[[ Given entries, beginning ]]

-- ==== Sys2Proof/Machine/Part.lean ====
section
/-! DEFINITION. Creating, destroying and reshaping partitions (16, R482 to R488; 17, R525; 18, R570). -/

namespace Sys2Proof.Machine

/-- The body of PART_CREATE and PART_RESHAPE (R482). -/
def partBody : List (Nat × Nat × Nat) :=
  [(0x08, 0, 4), (0x10, 0, 64), (0x18, 0, 128), (0x28, 0, 32), (0x2C, 0, 25), (0x30, 0, 48), (0x38, 0, 15), (0x3C, 0, 32),
   (0x40, 0, 11), (0x40, 16, 11)]

/-- The grant that an entry carries (R482). -/
def grantOf (e : Entry) : Grant :=
  { groups := BitVec.ofNat 64 (eBits e 0x10 0 64), objs := BitVec.ofNat 128 (eBits e 0x18 0 128), memQuota := eBits e 0x28 0 32
    pinQuota := eBits e 0x2C 0 25, reqTable := eBits e 0x30 0 48, reqMax := eBits e 0x38 0 15, chaff := BitVec.ofNat 32 (eBits e 0x3C 0 32)
    vecCpl := eBits e 0x40 0 11, vecEvt := eBits e 0x40 16 11 }

/-- A granted group or object block belongs to another partition (R483). -/
def State.grantTaken (s : State) (p : Nat) (g : Grant) : Bool :=
  s.parts.any fun e => e.1 != p && e.2.state != .free && (e.2.grant.groups &&& g.groups != 0 || e.2.grant.objs &&& g.objs != 0)

/-- PIN_QUOTA units of Tier H as shipped (R483). -/
def pinUnits : Nat := 23437500

/-- A field outside its range, or pins beyond Tier H (R483). -/
def State.grantRange (s : State) (p : Nat) (g : Grant) : Bool :=
  let others := (s.parts.filter fun e => e.1 != p && e.2.state != .free).map (·.2.grant.pinQuota)
  g.groups == 0 || g.objs == 0 || g.reqTable % 2097152 != 0 || g.reqMax == 0 || decide (16384 < g.reqMax) ||
    decide (pinUnits < others.foldl (· + ·) g.pinQuota)

/-- Failed coordinates among granted cores (R525). -/
def State.failedIn (s : State) (g : Grant) : List Nat := g.cores.filter fun k => (s.core k).failed

/-- A die's pool cannot fill the failed coordinates of a grant (R525). -/
def State.grantNoSpare (s : State) (g : Grant) : Bool :=
  (List.range 4).any fun d => decide ((s.pool d).length < ((s.failedIn g).filter (· / 128 == d)).length)

/-- Why PART_CREATE and PART_RESHAPE are refused (R483, R525). -/
def State.grantRefused (s : State) (p : Nat) (g : Grant) : Option FaultCode :=
  if s.grantTaken p g then some fltPartBusy
  else if s.grantRange p g then some fltArgRange
  else if s.grantNoSpare g then some fltNoSpare
  else none

/-- At most 8 groups on every die (R484). -/
def Grant.spared (g : Grant) : Bool :=
  (List.range 4).all fun d => decide (((List.range 16).filter fun i => g.groups.toNat.testBit (16 * d + i)).length ≤ 8)

/-- Object block `k` joins a partition: counters of 0 and no waiters (R487). -/
def State.clearBlock (s : State) (k : Nat) : State :=
  { s with objs := sclear s.objs (1024 * k) 1024, waiters := sclear s.waiters (1024 * k) 1024 }

/-- A granted core: filled from the pool when failed, cleared when it joins, and given CHAFF_LIMIT (R482, R487, R525). -/
def State.grantCore (s : State) (g : Grant) (joins : Nat → Bool) (k : Nat) : State :=
  if (s.core k).failed then (s.takeSpare k g.chaff).getD s
  else if joins k then s.setCore k ((s.core k).cleared g.chaff)
  else s.setCore k { s.core k with chaff := g.chaff }

/-- A grant takes effect against the one it replaces: what joins is cleared (R482, R487). -/
def State.grantAll (s : State) (old g : Grant) : State :=
  let s := g.cores.foldl (fun s k => s.grantCore g (fun k => !old.cores.contains k) k) s
  (List.range 128).foldl (fun s k => if g.objs.toNat.testBit k && !old.objs.toNat.testBit k then s.clearBlock k else s) s

/-- PART_CREATE (R482 to R484, R487, R525, R570). -/
def execPartCreate (n : Nat) (e : Entry) (s : State) : Host.Outcome State Fault Refusal :=
  critCmd (.adm n) 0x40 e partBody s fun _ t =>
    let p := eBits e 0x08 0 4
    let g := grantOf e
    if t.life = .fieldDiag ∧ t.husk.diagPort ≠ n then .fail t fltLifecycle
    else if (t.part p).state ≠ .free then .fail t fltPartBusy
    else match t.grantRefused p g with
      | some f => .fail t f
      | none => .done ((t.grantAll {} g).setPart p { state := .ready, port := n, grant := g, spared := g.spared }) 0

/-- PART_DESTROY (R488): of a running program, it waits until that has stopped, and one in WAIT_REPAIR has stopped; then it waits for records that
are held. One that is being destroyed already is refused like one that is FREE, and another port's like a field outside its range (log 27). -/
def execPartDestroy (n : Nat) (e : Entry) (s : State) : Host.Outcome State Fault Refusal :=
  critCmd (.adm n) 0x41 e [(0x08, 0, 4)] s fun o t =>
    let p := eBits e 0x08 0 4
    let b := t.part p
    if b.state = .free ∨ b.destroyer.isSome then .fail t fltPartState
    else if b.port ≠ n then .fail t fltArgRange
    else if b.state = .run then
      .owes (t.setPart p { b.stop with destroyer := some (n, o) })
    else .owes (((if b.state = .waitRepair then t.stopEnd p 0 0 else t).destroyItems p).destroyOn p n o)

/-- A queued request whose group left the grant is assigned again (R423, R486); requests still to be assigned again pin no session. -/
def State.reassign (s : State) (rest : List Nat) (r : Nat) : State :=
  match s.request r with
  | none => s
  | some q =>
    let without := { s with reqs := s.reqs.filter fun e => !rest.contains e.1 && e.1 != r }
    let g := without.chooseGroup q.part q.session
    let s := s.setRequest r { q with group := g }
    let s := { s with queues := sput [] (sput [] s.queues q.group ((sget [] s.queues q.group).filter (· != r))) g
                        (sget [] s.queues g ++ [r]) }
    match q.session with
    | some m => s.setSess m { s.sessOf m with die := g / 16, group := (s.part q.part).groups.idxOf g }
    | none => s

/-- Requests assigned again one after another. -/
def reassignAll (s : State) : List Nat → State
  | [] => s
  | r :: rest => reassignAll (s.reassign rest r) rest

/-- The requests of a partition that stand in the queue of a group outside it, the oldest first (R486). -/
def State.strayRequests (s : State) (p : Nat) : List Nat :=
  let gs := (s.part p).groups
  ((s.reqs.filter fun e => e.2.part == p && !gs.contains e.2.group && (sget [] s.queues e.2.group).contains e.1).mergeSort fun a b => decide (a.2.seq ≤ b.2.seq)).map (·.1)

/-- PART_RESHAPE (R483, R484, R486, R525). -/
def execPartReshape (n : Nat) (e : Entry) (s : State) : Host.Outcome State Fault Refusal :=
  critCmd (.adm n) 0x42 e partBody s fun _ t =>
    let p := eBits e 0x08 0 4
    let b := t.part p
    let g := grantOf e
    if b.state ≠ .ready ∨ b.destroyer.isSome then .fail t fltPartState
    else if b.port ≠ n then .fail t fltArgRange
    else match t.grantRefused p g with
      | some f => .fail t f
      | none =>
        let t := t.grantAll b.grant g
        let t := t.setPart p { t.part p with grant := g, spared := g.spared }
        .done (reassignAll t (t.strayRequests p)) 0

end Sys2Proof.Machine
end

[[ Given entries, end ]]

About this exercise: Line by line, count how many lines of the entries contain the word "cores", and give only that number.

Solution to this exercise: 3